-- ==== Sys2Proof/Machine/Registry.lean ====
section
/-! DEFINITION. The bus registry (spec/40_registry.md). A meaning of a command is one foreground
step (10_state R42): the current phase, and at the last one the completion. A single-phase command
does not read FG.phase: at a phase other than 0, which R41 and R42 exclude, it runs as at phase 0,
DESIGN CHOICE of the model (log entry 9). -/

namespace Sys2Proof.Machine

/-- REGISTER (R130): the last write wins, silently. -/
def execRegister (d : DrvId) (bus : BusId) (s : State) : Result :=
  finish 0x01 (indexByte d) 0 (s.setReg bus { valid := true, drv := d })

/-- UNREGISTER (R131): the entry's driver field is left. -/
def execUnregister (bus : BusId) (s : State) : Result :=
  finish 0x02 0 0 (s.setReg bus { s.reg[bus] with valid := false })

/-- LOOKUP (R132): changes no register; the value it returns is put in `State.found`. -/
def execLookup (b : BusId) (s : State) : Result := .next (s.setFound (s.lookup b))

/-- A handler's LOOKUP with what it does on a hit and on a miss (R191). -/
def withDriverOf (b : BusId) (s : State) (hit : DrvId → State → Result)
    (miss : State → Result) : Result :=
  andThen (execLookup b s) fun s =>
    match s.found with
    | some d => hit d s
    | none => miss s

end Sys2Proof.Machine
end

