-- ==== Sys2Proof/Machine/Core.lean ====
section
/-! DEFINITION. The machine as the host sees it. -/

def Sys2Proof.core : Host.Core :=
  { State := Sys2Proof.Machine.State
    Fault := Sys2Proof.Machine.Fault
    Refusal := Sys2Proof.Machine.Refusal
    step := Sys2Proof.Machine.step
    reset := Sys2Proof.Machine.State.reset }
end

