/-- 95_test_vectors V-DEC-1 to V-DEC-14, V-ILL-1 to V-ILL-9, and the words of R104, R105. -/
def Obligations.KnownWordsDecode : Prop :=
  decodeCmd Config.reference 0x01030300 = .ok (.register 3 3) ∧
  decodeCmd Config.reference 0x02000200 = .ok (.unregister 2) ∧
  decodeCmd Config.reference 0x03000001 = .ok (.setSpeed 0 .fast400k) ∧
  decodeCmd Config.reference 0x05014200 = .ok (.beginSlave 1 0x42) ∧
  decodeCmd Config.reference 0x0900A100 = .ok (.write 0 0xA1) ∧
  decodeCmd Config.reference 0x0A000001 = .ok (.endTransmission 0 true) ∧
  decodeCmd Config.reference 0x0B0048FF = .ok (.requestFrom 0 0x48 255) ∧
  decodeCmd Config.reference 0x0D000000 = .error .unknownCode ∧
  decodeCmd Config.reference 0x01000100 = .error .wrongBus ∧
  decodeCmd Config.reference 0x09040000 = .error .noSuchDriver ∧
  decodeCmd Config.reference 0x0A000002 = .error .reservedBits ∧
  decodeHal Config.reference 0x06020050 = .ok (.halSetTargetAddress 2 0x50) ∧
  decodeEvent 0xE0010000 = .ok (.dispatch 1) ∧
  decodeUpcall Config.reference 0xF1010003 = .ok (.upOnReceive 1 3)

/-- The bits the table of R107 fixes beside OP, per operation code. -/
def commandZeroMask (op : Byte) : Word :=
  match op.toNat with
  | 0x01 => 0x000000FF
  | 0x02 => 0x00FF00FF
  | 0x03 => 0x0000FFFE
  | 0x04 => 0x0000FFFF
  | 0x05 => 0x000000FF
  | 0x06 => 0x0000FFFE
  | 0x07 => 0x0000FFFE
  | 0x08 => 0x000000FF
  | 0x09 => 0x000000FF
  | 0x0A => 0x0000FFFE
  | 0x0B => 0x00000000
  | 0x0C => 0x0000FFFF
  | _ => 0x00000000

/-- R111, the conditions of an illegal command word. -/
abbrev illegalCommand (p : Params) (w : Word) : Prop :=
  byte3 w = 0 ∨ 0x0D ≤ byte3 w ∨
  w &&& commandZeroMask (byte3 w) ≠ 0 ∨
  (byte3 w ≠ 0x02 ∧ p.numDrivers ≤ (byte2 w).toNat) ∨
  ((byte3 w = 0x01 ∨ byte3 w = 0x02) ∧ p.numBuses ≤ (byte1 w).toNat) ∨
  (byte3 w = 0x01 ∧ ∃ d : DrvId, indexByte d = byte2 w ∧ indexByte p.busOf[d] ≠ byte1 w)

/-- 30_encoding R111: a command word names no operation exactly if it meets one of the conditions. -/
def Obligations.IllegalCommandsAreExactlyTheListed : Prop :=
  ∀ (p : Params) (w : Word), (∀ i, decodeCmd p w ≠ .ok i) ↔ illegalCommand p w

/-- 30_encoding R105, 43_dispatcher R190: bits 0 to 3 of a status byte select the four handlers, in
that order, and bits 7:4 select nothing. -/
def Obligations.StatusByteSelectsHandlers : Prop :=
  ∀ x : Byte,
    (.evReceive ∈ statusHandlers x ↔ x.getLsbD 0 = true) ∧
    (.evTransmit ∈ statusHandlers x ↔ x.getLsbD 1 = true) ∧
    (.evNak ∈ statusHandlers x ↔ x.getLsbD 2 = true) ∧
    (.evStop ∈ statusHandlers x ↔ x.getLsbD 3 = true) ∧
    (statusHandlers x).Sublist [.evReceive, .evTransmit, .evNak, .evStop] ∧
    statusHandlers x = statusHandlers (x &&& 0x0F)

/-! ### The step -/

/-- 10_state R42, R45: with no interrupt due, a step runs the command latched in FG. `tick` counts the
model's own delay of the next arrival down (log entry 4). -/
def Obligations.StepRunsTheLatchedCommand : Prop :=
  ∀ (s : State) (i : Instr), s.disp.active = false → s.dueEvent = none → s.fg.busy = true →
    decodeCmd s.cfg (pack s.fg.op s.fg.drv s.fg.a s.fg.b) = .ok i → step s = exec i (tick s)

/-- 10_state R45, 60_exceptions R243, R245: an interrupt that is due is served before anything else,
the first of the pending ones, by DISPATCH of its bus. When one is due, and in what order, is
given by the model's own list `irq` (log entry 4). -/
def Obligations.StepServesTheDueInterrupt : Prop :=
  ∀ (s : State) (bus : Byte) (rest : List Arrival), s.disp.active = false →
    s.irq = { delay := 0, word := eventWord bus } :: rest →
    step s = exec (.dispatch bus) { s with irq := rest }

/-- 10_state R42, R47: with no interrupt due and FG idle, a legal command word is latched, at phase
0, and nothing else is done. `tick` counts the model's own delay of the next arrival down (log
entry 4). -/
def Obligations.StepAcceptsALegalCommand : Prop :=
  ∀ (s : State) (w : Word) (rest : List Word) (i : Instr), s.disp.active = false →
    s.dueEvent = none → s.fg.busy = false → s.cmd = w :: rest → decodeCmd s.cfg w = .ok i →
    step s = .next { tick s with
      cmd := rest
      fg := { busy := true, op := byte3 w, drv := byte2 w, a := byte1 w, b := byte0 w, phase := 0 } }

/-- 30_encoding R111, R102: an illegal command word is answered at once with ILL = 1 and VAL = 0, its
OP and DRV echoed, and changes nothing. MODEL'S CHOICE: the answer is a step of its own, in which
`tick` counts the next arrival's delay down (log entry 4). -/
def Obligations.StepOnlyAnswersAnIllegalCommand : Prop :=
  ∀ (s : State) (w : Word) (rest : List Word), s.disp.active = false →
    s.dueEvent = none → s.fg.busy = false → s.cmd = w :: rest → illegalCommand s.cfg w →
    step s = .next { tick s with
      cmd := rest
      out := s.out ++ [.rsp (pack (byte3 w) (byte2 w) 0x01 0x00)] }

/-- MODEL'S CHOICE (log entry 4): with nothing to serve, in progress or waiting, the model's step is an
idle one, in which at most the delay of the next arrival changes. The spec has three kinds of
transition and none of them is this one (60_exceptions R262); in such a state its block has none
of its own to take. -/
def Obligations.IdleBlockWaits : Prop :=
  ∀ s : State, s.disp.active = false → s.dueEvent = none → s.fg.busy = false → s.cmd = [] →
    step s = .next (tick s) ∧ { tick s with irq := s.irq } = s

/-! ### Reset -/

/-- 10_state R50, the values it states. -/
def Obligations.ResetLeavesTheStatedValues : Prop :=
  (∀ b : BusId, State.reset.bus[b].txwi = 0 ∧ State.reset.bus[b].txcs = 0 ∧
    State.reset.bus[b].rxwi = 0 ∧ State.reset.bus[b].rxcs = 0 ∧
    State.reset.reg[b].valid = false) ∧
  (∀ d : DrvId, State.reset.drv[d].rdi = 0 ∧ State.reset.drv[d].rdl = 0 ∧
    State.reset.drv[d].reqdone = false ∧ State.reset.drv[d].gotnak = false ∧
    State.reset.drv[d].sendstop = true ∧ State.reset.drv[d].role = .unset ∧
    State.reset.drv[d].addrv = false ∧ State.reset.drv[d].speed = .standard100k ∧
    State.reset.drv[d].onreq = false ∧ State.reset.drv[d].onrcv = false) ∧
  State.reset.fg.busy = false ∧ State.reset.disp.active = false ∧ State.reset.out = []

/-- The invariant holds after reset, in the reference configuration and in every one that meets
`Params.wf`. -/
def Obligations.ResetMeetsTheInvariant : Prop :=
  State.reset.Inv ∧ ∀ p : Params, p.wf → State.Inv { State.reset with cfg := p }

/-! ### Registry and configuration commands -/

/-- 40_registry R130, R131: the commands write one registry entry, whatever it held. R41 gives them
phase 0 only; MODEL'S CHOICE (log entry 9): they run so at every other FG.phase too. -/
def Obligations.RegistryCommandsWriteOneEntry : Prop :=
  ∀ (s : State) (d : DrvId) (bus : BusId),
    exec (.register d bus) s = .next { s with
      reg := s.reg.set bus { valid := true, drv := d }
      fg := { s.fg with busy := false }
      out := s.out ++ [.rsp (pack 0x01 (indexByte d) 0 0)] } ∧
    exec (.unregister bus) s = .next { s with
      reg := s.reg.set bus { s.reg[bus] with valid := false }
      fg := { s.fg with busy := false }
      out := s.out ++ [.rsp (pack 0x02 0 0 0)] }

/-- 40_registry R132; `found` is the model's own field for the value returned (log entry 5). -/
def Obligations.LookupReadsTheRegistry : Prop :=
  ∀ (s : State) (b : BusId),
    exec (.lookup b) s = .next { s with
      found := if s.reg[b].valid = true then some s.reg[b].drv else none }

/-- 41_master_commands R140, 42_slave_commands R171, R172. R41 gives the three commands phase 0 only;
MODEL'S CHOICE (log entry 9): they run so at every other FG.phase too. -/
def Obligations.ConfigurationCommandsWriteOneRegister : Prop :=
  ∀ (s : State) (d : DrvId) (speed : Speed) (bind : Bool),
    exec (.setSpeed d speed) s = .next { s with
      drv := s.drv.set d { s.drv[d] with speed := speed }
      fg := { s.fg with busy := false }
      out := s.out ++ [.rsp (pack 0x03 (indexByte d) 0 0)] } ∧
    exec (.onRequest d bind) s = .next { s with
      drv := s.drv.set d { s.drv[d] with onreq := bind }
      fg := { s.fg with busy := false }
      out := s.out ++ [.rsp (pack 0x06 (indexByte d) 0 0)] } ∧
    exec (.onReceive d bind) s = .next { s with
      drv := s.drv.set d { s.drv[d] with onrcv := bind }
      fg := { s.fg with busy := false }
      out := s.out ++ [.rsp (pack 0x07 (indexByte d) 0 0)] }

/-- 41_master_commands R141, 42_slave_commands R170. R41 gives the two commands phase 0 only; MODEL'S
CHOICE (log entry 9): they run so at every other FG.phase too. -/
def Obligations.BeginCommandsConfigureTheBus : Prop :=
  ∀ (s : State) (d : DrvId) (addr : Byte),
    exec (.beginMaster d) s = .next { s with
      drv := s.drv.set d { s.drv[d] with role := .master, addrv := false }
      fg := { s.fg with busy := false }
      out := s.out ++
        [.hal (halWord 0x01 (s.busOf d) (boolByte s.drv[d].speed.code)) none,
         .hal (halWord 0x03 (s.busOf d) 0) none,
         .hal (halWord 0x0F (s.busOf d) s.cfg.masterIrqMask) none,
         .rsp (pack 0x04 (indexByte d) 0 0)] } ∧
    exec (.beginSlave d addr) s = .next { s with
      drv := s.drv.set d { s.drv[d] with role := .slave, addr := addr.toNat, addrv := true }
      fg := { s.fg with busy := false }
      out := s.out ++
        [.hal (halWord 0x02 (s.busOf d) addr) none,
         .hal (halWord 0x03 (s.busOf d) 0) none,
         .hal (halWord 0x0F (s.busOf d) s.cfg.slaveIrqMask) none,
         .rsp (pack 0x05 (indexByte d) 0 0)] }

◇ ◇ ◇ ◇ ◇

## Task requirements
Out of the material above, output word for word the line with "0x03 => 0x0000FFFE", the line with "((byte3 w = 0x01", and all lines between them, with nothing else.

## Expected answer
  | 0x03 => 0x0000FFFE
  | 0x04 => 0x0000FFFF
  | 0x05 => 0x000000FF
  | 0x06 => 0x0000FFFE
  | 0x07 => 0x0000FFFE
  | 0x08 => 0x000000FF
  | 0x09 => 0x000000FF
  | 0x0A => 0x0000FFFE
  | 0x0B => 0x00000000
  | 0x0C => 0x0000FFFF
  | _ => 0x00000000

/-- R111, the conditions of an illegal command word. -/
abbrev illegalCommand (p : Params) (w : Word) : Prop :=
  byte3 w = 0 ∨ 0x0D ≤ byte3 w ∨
  w &&& commandZeroMask (byte3 w) ≠ 0 ∨
  (byte3 w ≠ 0x02 ∧ p.numDrivers ≤ (byte2 w).toNat) ∨
  ((byte3 w = 0x01 ∨ byte3 w = 0x02) ∧ p.numBuses ≤ (byte1 w).toNat) ∨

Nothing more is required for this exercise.